YOUR OBJECTIVE: Those lines of the data that hold the word "State" are to be copied out.

MATERIALS PROVIDED:

/-- R191. -/
def execCpy2 (st : Stall) (ch : BitVec 2) (cf : Bool) (buf a b cc : RegNum) (seg : BitVec 3) (s : State) :
    Outcome State Fault Refusal :=
  runInstr s s.cur false fun s c => do
    let g := s.cur
    if 32 ≤ buf.toNat then throw (illegalOperand buf)
    let r ← cfReg s g cf a
    let o ← operands s g [a, b, cc] []
    let sg := (s.thread g).segs[seg.toNat]
    let len := (o.v 1).toNat % 2 ^ 32
    let rows := (o.v 1).toNat / 2 ^ 32
    let sstr := (o.v 2).toNat % 2 ^ 32
    let dstr := (o.v 2).toNat / 2 ^ 32
    let ext := rowExtent len rows sstr
    let ad ← extentCheck s (s.thread g).owner sg (o.v 0) ext 1 1
    let conv := inTile s (s.thread g).owner (tileOf g) ad ext && bufInTile s g buf.toNat
    let dst := if dstr = 0 then len else dstr
    copyStart s g c st ch buf.toNat r o.srcs
      { kind := .block len rows sstr dstr, seg := sg, off := o.v 0, len := len, plain := !conv
        shapeOk := conv || dstr == 0 || len ≤ dstr, dext := rowExtent len rows dst, writes := (len, rows, dst)
        reads := [⟨ad, len, rows, sstr⟩] }

/-- Element sizes of gathers and scatters (R192). -/
def elemSizeOk (e : Nat) : Bool := [1, 2, 4, 8, 16, 32, 64].contains e

/-- The checks of a segment through which the channel reads single elements (R120 causes 1 and 2): the elements' places
are checked by the channel (R192). -/
def readable (sg : Seg) (off : Word) : Except Stop Unit :=
  if sg.type = 3 then .error (segFault 1 (sg.base + off))
  else if sg.rights &&& 1 ≠ 1 then .error (segFault 2 (sg.base + off))
  else if sg.type = 2 then .error (segFault 5 (sg.base + off))
  else .ok ()

/-- R192: a gather copies bytes unchanged, since its n × e is checked against the buffer at issue as R190 has it for a copy
that cannot convert alone; a scatter may convert (R183; DEDUCED, entry 43). Whether a gathered element may lie in a filling
buffer, which only the channel sees, the spec does not say: no check is made of it (DESIGN CHOICE, entry 43). -/
def indexCopy (st : Stall) (ch : BitVec 2) (cf : Bool) (buf a b cc : RegNum) (seg : BitVec 3) (scatter : Bool)
    (s : State) : Outcome State Fault Refusal :=
  runInstr s s.cur false fun s c => do
    let g := s.cur
    if 32 ≤ buf.toNat then throw (illegalOperand buf)
    let r ← cfReg s g cf a
    let o ← operands s g [a, b, cc] []
    let t := s.thread g
    let sg := t.segs[seg.toNat]
    let e := (o.v 2).toNat % 2 ^ 32
    let n := (o.v 2).toNat / 2 ^ 32
    let list ← extentCheck s t.owner (t.segs[(0 : Nat)]) (o.v 1) (n * 4) 4 1
    let src ← if scatter then (do return [⟨← extentCheck s t.owner sg (o.v 0) (n * e) 1 1, n * e, 1, 0⟩])
      else (do readable sg (o.v 0); return ([] : List Rows))
    copyStart s g c st ch buf.toNat r o.srcs
      { kind := if scatter then .scatter e n list else .gather e n list, seg := sg, off := o.v 0, len := n * e
        plain := !scatter, shapeOk := elemSizeOk e, dext := n * e
        writes := if scatter then (0, 0, 0) else (n * e, 1, 0), reads := ⟨list, n * 4, 1, 0⟩ :: src }

def execCpyg (st : Stall) (ch : BitVec 2) (cf : Bool) (buf a b c : RegNum) (seg : BitVec 3) (s : State) :
    Outcome State Fault Refusal :=
  indexCopy st ch cf buf a b c seg false s
def execCpys (st : Stall) (ch : BitVec 2) (cf : Bool) (buf a b c : RegNum) (seg : BitVec 3) (s : State) :
    Outcome State Fault Refusal :=
  indexCopy st ch cf buf a b c seg true s

/-! ### The channels (R180 to R183, R186, R187) -/

/-- The lone value of a list of formats: all equal. -/
def oneFmt : List (BitVec 5) → Option (BitVec 5)
  | [] => none
  | f :: l => if l.all (· == f) then some f else none

/-- The bits of a converted row: its bytes, none when elements or bytes are not whole. -/
def convRow (src dst : BitVec 5) (len : Nat) : Option Nat :=
  let sb := (bankElem src).bits
  let db := (bankElem dst).bits
  if len * 8 % sb ≠ 0 ∨ len * 8 / sb * db % 8 ≠ 0 then none else some (len * 8 / sb * db / 8)

/-- How a copy goes once its formats are read (R183): the mode, or a status that ends it. -/
def copyMode (s : State) (T : Nat) (x : Copy) : Except Nat CopyMode :=
  let a := x.base + x.off
  let ext := match x.kind with
    | .block len rows sstr _ => rowExtent len rows sstr
    | _ => x.len
  let y := (s.tile T).buf x.buf
  let may := match x.kind with
    | .gather .. => false
    | _ => inTile s x.owner T a ext && inTile s x.owner T y.addr y.len
  if !may then .ok .bytes
  else
    let fs := (banksOf (windowTile s x.owner a).2 ext).map (bankFmt s T)
    let ds := (banksOf (windowTile s x.owner y.addr).2 y.len).map (bankFmt s T)
    if fs.all (· == 0) ∨ ds.all (· == 0) then .ok .bytes
    else
      match oneFmt fs, oneFmt ds with
      | some f, some d =>
        if f = 0 ∨ d = 0 then .error 3
        else if d = 8 ∨ d = 9 then .error 3
        else .ok (.convert f d)
      | _, _ => .error 3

EXPECTED OUTPUT:
def execCpy2 (st : Stall) (ch : BitVec 2) (cf : Bool) (buf a b cc : RegNum) (seg : BitVec 3) (s : State) :
    Outcome State Fault Refusal :=
    (s : State) : Outcome State Fault Refusal :=
def execCpyg (st : Stall) (ch : BitVec 2) (cf : Bool) (buf a b c : RegNum) (seg : BitVec 3) (s : State) :
    Outcome State Fault Refusal :=
def execCpys (st : Stall) (ch : BitVec 2) (cf : Bool) (buf a b c : RegNum) (seg : BitVec 3) (s : State) :
    Outcome State Fault Refusal :=
def copyMode (s : State) (T : Nat) (x : Copy) : Except Nat CopyMode :=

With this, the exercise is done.